Oil output up to record level
14 Mar 2013
Oil output up to record level
Production jolt led by oilsands
Canada’s defiant oil industry shrugged off criticism as it cranked up production to four million barrels a day last December — its highest output ever, according to the International Energy Agency.
“Canadian oil production has increased rapidly over the last several months, reaching an all-time high of 4.1 mbpd in December on the back of a record one million bpd in synthetic crude output from surface mining operations,” the IEA said in a report published Wednesday.
Growth was not restricted to the oilsands. Alberta light and medium output also rose to 440,000 barrels per day, its highest level in a decade, on the back of new light tight oil developments in Cardium and Viking in Alberta, along with other plays in Saskatchewan and Manitoba, the IEA said.
Canada’s eastern offshore production stood at around 250,000 bpd in December.
The record ramp-up in production came as some of the oilsands’ biggest critics expressed hope that the U.S. rejection of the Keystone XL pipeline would slow down heavy crude production in Alberta.
“The markets are relentless and will continue to search for ways to move that product into the United States, whether Keystone XL is approved or not,” Jim Prentice, vice-chairman of the Canadian Imperial Bank of Commerce, told the Financial Post from New York, where he gave a speech on the pipeline’s role in North America’s quest for continental energy security.

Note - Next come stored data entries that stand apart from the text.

-- ==== Sys2Proof/Laws/Bank.lean ====
section
/-! SUPPORT. The bank's byte store keeps its canonical form under every operation on it (R109, R124, R135). -/

namespace Sys2Proof.Machine

/-- The canonical form, one entry at a time: an entry is in the bank and not 0, lies below all later ones, and the rest is
canonical. -/
theorem cellsWf_cons (c : Host.Cell) (l : List Host.Cell) :
    cellsWf (c :: l) = true ↔ c.1 < bankSize ∧ c.2 ≠ 0 ∧ cellsWf l = true ∧ ∀ d ∈ l, c.1 < d.1 := by
  induction l generalizing c with
  | nil => simp [cellsWf]
  | cons d l ih =>
    simp only [cellsWf, Bool.and_eq_true, decide_eq_true_eq, bne_iff_ne, ne_eq, ih d, List.mem_cons, forall_eq_or_imp]
    constructor
    · rintro ⟨⟨h, h0⟩, hd, hd0, hl, hr⟩
      exact ⟨by omega, h0, ⟨hd, hd0, hl, hr⟩, h, fun e he => by have := hr e he; omega⟩
    · rintro ⟨-, h0, ⟨hd, hd0, hl, hr⟩, h, -⟩
      exact ⟨⟨h, h0⟩, hd, hd0, hl, hr⟩

/-- A store adds no address but its own. -/
theorem mem_cellsSet {a : Nat} {b : Byte} {l : List Host.Cell} {e : Host.Cell} (h : e ∈ cellsSet a b l) :
    e.1 = a ∨ e ∈ l := by
  induction l with
  | nil =>
    simp only [cellsSet] at h
    split at h <;> simp_all
  | cons c l ih =>
    simp only [cellsSet] at h
    split_ifs at h <;> simp only [List.mem_cons] at h ⊢ <;> grind

/-- A store inside the bank keeps the canonical form. -/
theorem cellsSet_wf {a : Nat} {b : Byte} {l : List Host.Cell} (ha : a < bankSize) (h : cellsWf l = true) :
    cellsWf (cellsSet a b l) = true := by
  induction l with
  | nil =>
    simp only [cellsSet]
    split_ifs with hb
    · rfl
    · simpa [cellsWf, ha] using hb
  | cons c l ih =>
    obtain ⟨h1, h2, h3, h4⟩ := (cellsWf_cons c l).1 h
    simp only [cellsSet]
    split_ifs with hc he hb hb
    · refine (cellsWf_cons _ _).2 ⟨h1, h2, ih h3, fun d hd => ?_⟩
      rcases mem_cellsSet hd with hd | hd
      · omega
      · exact h4 d hd
    · exact h3
    · exact (cellsWf_cons _ _).2 ⟨ha, hb, h3, fun d hd => by have := h4 d hd; simp only; omega⟩
    · exact h
    · refine (cellsWf_cons _ _).2 ⟨ha, hb, h, fun d hd => ?_⟩
      rcases List.mem_cons.1 hd with hd | hd
      · subst hd; simp only; omega
      · have := h4 d hd; simp only; omega

/-- Consecutive stores inside the bank keep the canonical form. -/
theorem cellsPut_wf {a : Nat} {bs : List Byte} {l : List Host.Cell} (ha : a + bs.length ≤ bankSize) (h : cellsWf l = true) :
    cellsWf (cellsPut a bs l) = true := by
  induction bs generalizing a l with
  | nil => exact h
  | cons b bs ih =>
    simp only [List.length_cons] at ha
    exact ih (by omega) (cellsSet_wf (by omega) h)

/-- Clearing the first bytes keeps the canonical form. -/
theorem cellsClearBelow_wf {n : Nat} {l : List Host.Cell} (h : cellsWf l = true) : cellsWf (cellsClearBelow n l) = true := by
  induction l with
  | nil => rfl
  | cons c l ih =>
    obtain ⟨h1, h2, h3, h4⟩ := (cellsWf_cons c l).1 h
    have hl := ih h3
    simp only [cellsClearBelow, List.filter_cons] at hl ⊢
    split_ifs
    · exact (cellsWf_cons _ _).2 ⟨h1, h2, hl, fun d hd => h4 d (List.mem_filter.1 hd).1⟩
    · exact hl

/-- Cleared bytes read 0 and the others stay. -/
theorem cellsGet_clearBelow {n a : Nat} {l : List Host.Cell} :
    cellsGet a (cellsClearBelow n l) = if a < n then 0 else cellsGet a l := by
  induction l with
  | nil => simp [cellsClearBelow, cellsGet]
  | cons c l ih =>
    unfold cellsClearBelow at ih
    by_cases hc : n ≤ c.1
    · simp only [cellsClearBelow, List.filter_cons, hc, decide_true, if_true, cellsGet, ih]
      split_ifs <;> first | rfl | omega
    · simp only [cellsClearBelow, List.filter_cons, hc, decide_false, cellsGet, Bool.false_eq_true, if_false, ih]
      split_ifs <;> first | rfl | omega

/-- The banks after reset are canonical. -/
theorem reset_banks_wf : State.reset.cfg.bank0.wf = true ∧ State.reset.cfg.bank1.wf = true := ⟨rfl, rfl⟩

end Sys2Proof.Machine
end

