-- ==== Sys2Proof/Laws/State.lean ====
section
/-! SUPPORT. What each field of the state is after each update: one lemma per field and update, true by rfl. -/

namespace Sys2Proof.Machine

/-! setBeat -/

@[simp] theorem State.setBeat_beat (s : State) (f : BeatS → BeatS) :
    (s.setBeat f).beat = f s.beat := rfl
@[simp] theorem State.setBeat_mem (s : State) (f : BeatS → BeatS) : (s.setBeat f).mem = s.mem := rfl
@[simp] theorem State.setBeat_cfg (s : State) (f : BeatS → BeatS) : (s.setBeat f).cfg = s.cfg := rfl
@[simp] theorem State.setBeat_meas (s : State) (f : BeatS → BeatS) : (s.setBeat f).meas = s.meas := rfl
@[simp] theorem State.setBeat_integ (s : State) (f : BeatS → BeatS) : (s.setBeat f).integ = s.integ := rfl
@[simp] theorem State.setBeat_bal (s : State) (f : BeatS → BeatS) : (s.setBeat f).bal = s.bal := rfl
@[simp] theorem State.setBeat_imp (s : State) (f : BeatS → BeatS) : (s.setBeat f).imp = s.imp := rfl
@[simp] theorem State.setBeat_chg (s : State) (f : BeatS → BeatS) : (s.setBeat f).chg = s.chg := rfl
@[simp] theorem State.setBeat_lim (s : State) (f : BeatS → BeatS) : (s.setBeat f).lim = s.lim := rfl
@[simp] theorem State.setBeat_cha (s : State) (f : BeatS → BeatS) : (s.setBeat f).cha = s.cha := rfl
@[simp] theorem State.setBeat_chb (s : State) (f : BeatS → BeatS) : (s.setBeat f).chb = s.chb := rfl
@[simp] theorem State.setBeat_safe (s : State) (f : BeatS → BeatS) : (s.setBeat f).safe = s.safe := rfl
@[simp] theorem State.setBeat_core (s : State) (f : BeatS → BeatS) : (s.setBeat f).core = s.core := rfl
@[simp] theorem State.setBeat_flt (s : State) (f : BeatS → BeatS) : (s.setBeat f).flt = s.flt := rfl
@[simp] theorem State.setBeat_fltShown (s : State) (f : BeatS → BeatS) : (s.setBeat f).fltShown = s.fltShown := rfl
@[simp] theorem State.setBeat_thm (s : State) (f : BeatS → BeatS) : (s.setBeat f).thm = s.thm := rfl
@[simp] theorem State.setBeat_ring (s : State) (f : BeatS → BeatS) : (s.setBeat f).ring = s.ring := rfl
@[simp] theorem State.setBeat_can1 (s : State) (f : BeatS → BeatS) : (s.setBeat f).can1 = s.can1 := rfl
@[simp] theorem State.setBeat_can2 (s : State) (f : BeatS → BeatS) : (s.setBeat f).can2 = s.can2 := rfl
@[simp] theorem State.setBeat_host (s : State) (f : BeatS → BeatS) : (s.setBeat f).host = s.host := rfl
@[simp] theorem State.setBeat_log (s : State) (f : BeatS → BeatS) : (s.setBeat f).log = s.log := rfl
@[simp] theorem State.setBeat_pwr (s : State) (f : BeatS → BeatS) : (s.setBeat f).pwr = s.pwr := rfl
@[simp] theorem State.setBeat_sys (s : State) (f : BeatS → BeatS) : (s.setBeat f).sys = s.sys := rfl
@[simp] theorem State.setBeat_xtalA (s : State) (f : BeatS → BeatS) : (s.setBeat f).xtalA = s.xtalA := rfl
@[simp] theorem State.setBeat_xtalB (s : State) (f : BeatS → BeatS) : (s.setBeat f).xtalB = s.xtalB := rfl
@[simp] theorem State.setBeat_pre (s : State) (f : BeatS → BeatS) : (s.setBeat f).pre = s.pre := rfl
@[simp] theorem State.setBeat_pending (s : State) (f : BeatS → BeatS) : (s.setBeat f).pending = s.pending := rfl

/-! at -/

@[simp] theorem State.at_beat (ns : Nat) (s : State) :
    (s.at ns).beat = { s.beat with offNs := max s.beat.offNs ns } := rfl
@[simp] theorem State.at_mem (ns : Nat) (s : State) : (s.at ns).mem = s.mem := rfl
@[simp] theorem State.at_cfg (ns : Nat) (s : State) : (s.at ns).cfg = s.cfg := rfl
@[simp] theorem State.at_meas (ns : Nat) (s : State) : (s.at ns).meas = s.meas := rfl
@[simp] theorem State.at_integ (ns : Nat) (s : State) : (s.at ns).integ = s.integ := rfl
@[simp] theorem State.at_bal (ns : Nat) (s : State) : (s.at ns).bal = s.bal := rfl
@[simp] theorem State.at_imp (ns : Nat) (s : State) : (s.at ns).imp = s.imp := rfl
@[simp] theorem State.at_chg (ns : Nat) (s : State) : (s.at ns).chg = s.chg := rfl
@[simp] theorem State.at_lim (ns : Nat) (s : State) : (s.at ns).lim = s.lim := rfl
@[simp] theorem State.at_cha (ns : Nat) (s : State) : (s.at ns).cha = s.cha := rfl
@[simp] theorem State.at_chb (ns : Nat) (s : State) : (s.at ns).chb = s.chb := rfl
@[simp] theorem State.at_safe (ns : Nat) (s : State) : (s.at ns).safe = s.safe := rfl
@[simp] theorem State.at_core (ns : Nat) (s : State) : (s.at ns).core = s.core := rfl
@[simp] theorem State.at_flt (ns : Nat) (s : State) : (s.at ns).flt = s.flt := rfl
@[simp] theorem State.at_fltShown (ns : Nat) (s : State) : (s.at ns).fltShown = s.fltShown := rfl
@[simp] theorem State.at_thm (ns : Nat) (s : State) : (s.at ns).thm = s.thm := rfl
@[simp] theorem State.at_ring (ns : Nat) (s : State) : (s.at ns).ring = s.ring := rfl
@[simp] theorem State.at_can1 (ns : Nat) (s : State) : (s.at ns).can1 = s.can1 := rfl
@[simp] theorem State.at_can2 (ns : Nat) (s : State) : (s.at ns).can2 = s.can2 := rfl
@[simp] theorem State.at_host (ns : Nat) (s : State) : (s.at ns).host = s.host := rfl
@[simp] theorem State.at_log (ns : Nat) (s : State) : (s.at ns).log = s.log := rfl
@[simp] theorem State.at_pwr (ns : Nat) (s : State) : (s.at ns).pwr = s.pwr := rfl
@[simp] theorem State.at_sys (ns : Nat) (s : State) : (s.at ns).sys = s.sys := rfl
@[simp] theorem State.at_xtalA (ns : Nat) (s : State) : (s.at ns).xtalA = s.xtalA := rfl
@[simp] theorem State.at_xtalB (ns : Nat) (s : State) : (s.at ns).xtalB = s.xtalB := rfl
@[simp] theorem State.at_pre (ns : Nat) (s : State) : (s.at ns).pre = s.pre := rfl
@[simp] theorem State.at_pending (ns : Nat) (s : State) : (s.at ns).pending = s.pending := rfl

/-! setCfg -/

@[simp] theorem State.setCfg_beat (s : State) (f : CfgS → CfgS) : (s.setCfg f).beat = s.beat := rfl
@[simp] theorem State.setCfg_mem (s : State) (f : CfgS → CfgS) : (s.setCfg f).mem = s.mem := rfl
@[simp] theorem State.setCfg_cfg (s : State) (f : CfgS → CfgS) :
    (s.setCfg f).cfg = f s.cfg := rfl
@[simp] theorem State.setCfg_meas (s : State) (f : CfgS → CfgS) : (s.setCfg f).meas = s.meas := rfl
@[simp] theorem State.setCfg_integ (s : State) (f : CfgS → CfgS) : (s.setCfg f).integ = s.integ := rfl
@[simp] theorem State.setCfg_bal (s : State) (f : CfgS → CfgS) : (s.setCfg f).bal = s.bal := rfl
@[simp] theorem State.setCfg_imp (s : State) (f : CfgS → CfgS) : (s.setCfg f).imp = s.imp := rfl
@[simp] theorem State.setCfg_chg (s : State) (f : CfgS → CfgS) : (s.setCfg f).chg = s.chg := rfl
@[simp] theorem State.setCfg_lim (s : State) (f : CfgS → CfgS) : (s.setCfg f).lim = s.lim := rfl
@[simp] theorem State.setCfg_cha (s : State) (f : CfgS → CfgS) : (s.setCfg f).cha = s.cha := rfl
@[simp] theorem State.setCfg_chb (s : State) (f : CfgS → CfgS) : (s.setCfg f).chb = s.chb := rfl
@[simp] theorem State.setCfg_safe (s : State) (f : CfgS → CfgS) : (s.setCfg f).safe = s.safe := rfl
@[simp] theorem State.setCfg_core (s : State) (f : CfgS → CfgS) : (s.setCfg f).core = s.core := rfl
@[simp] theorem State.setCfg_flt (s : State) (f : CfgS → CfgS) : (s.setCfg f).flt = s.flt := rfl
@[simp] theorem State.setCfg_fltShown (s : State) (f : CfgS → CfgS) : (s.setCfg f).fltShown = s.fltShown := rfl
@[simp] theorem State.setCfg_thm (s : State) (f : CfgS → CfgS) : (s.setCfg f).thm = s.thm := rfl
@[simp] theorem State.setCfg_ring (s : State) (f : CfgS → CfgS) : (s.setCfg f).ring = s.ring := rfl
@[simp] theorem State.setCfg_can1 (s : State) (f : CfgS → CfgS) : (s.setCfg f).can1 = s.can1 := rfl
@[simp] theorem State.setCfg_can2 (s : State) (f : CfgS → CfgS) : (s.setCfg f).can2 = s.can2 := rfl
@[simp] theorem State.setCfg_host (s : State) (f : CfgS → CfgS) : (s.setCfg f).host = s.host := rfl
@[simp] theorem State.setCfg_log (s : State) (f : CfgS → CfgS) : (s.setCfg f).log = s.log := rfl
@[simp] theorem State.setCfg_pwr (s : State) (f : CfgS → CfgS) : (s.setCfg f).pwr = s.pwr := rfl
@[simp] theorem State.setCfg_sys (s : State) (f : CfgS → CfgS) : (s.setCfg f).sys = s.sys := rfl
@[simp] theorem State.setCfg_xtalA (s : State) (f : CfgS → CfgS) : (s.setCfg f).xtalA = s.xtalA := rfl
@[simp] theorem State.setCfg_xtalB (s : State) (f : CfgS → CfgS) : (s.setCfg f).xtalB = s.xtalB := rfl
@[simp] theorem State.setCfg_pre (s : State) (f : CfgS → CfgS) : (s.setCfg f).pre = s.pre := rfl
@[simp] theorem State.setCfg_pending (s : State) (f : CfgS → CfgS) : (s.setCfg f).pending = s.pending := rfl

The U.S. State Department issued an environmental assessment on the Alberta-Gulf Coast project on March 4 and is in the midst of a 45-day public review. A decision on the project could come any time after that.
“The project is in the national interest of both Canada and the United States … I think it’s a mistake to exile the oilsands from the resource bounty that we have as North Americans, and attempting to extricate it from the North American marketplace … is impractical,” Prentice said.
With North American oil pipelines clogged and Northern Gateway project stuck in the review phase, railways have come to the rescue. More than 30,000 tank cars are being built across North America to ship rising production from Alberta, Bakken and other tight oil plays. Analysts estimate somewhere between four per cent and seven per cent of North American oil production is being shipped by rail.
“One way or another, oilsands is going to grow and production needs to get out of there,” said Leo Mariani, analyst at RBC Capital Markets.
However, Keystone XL’s rejection could crimp production in the short run.
“At a minimum, it will stall some of the development plans for the oilsands,” Mariani said. “I would certainly expect to see Canadians find an alternative route but that is going to add substantially to the time on the project.”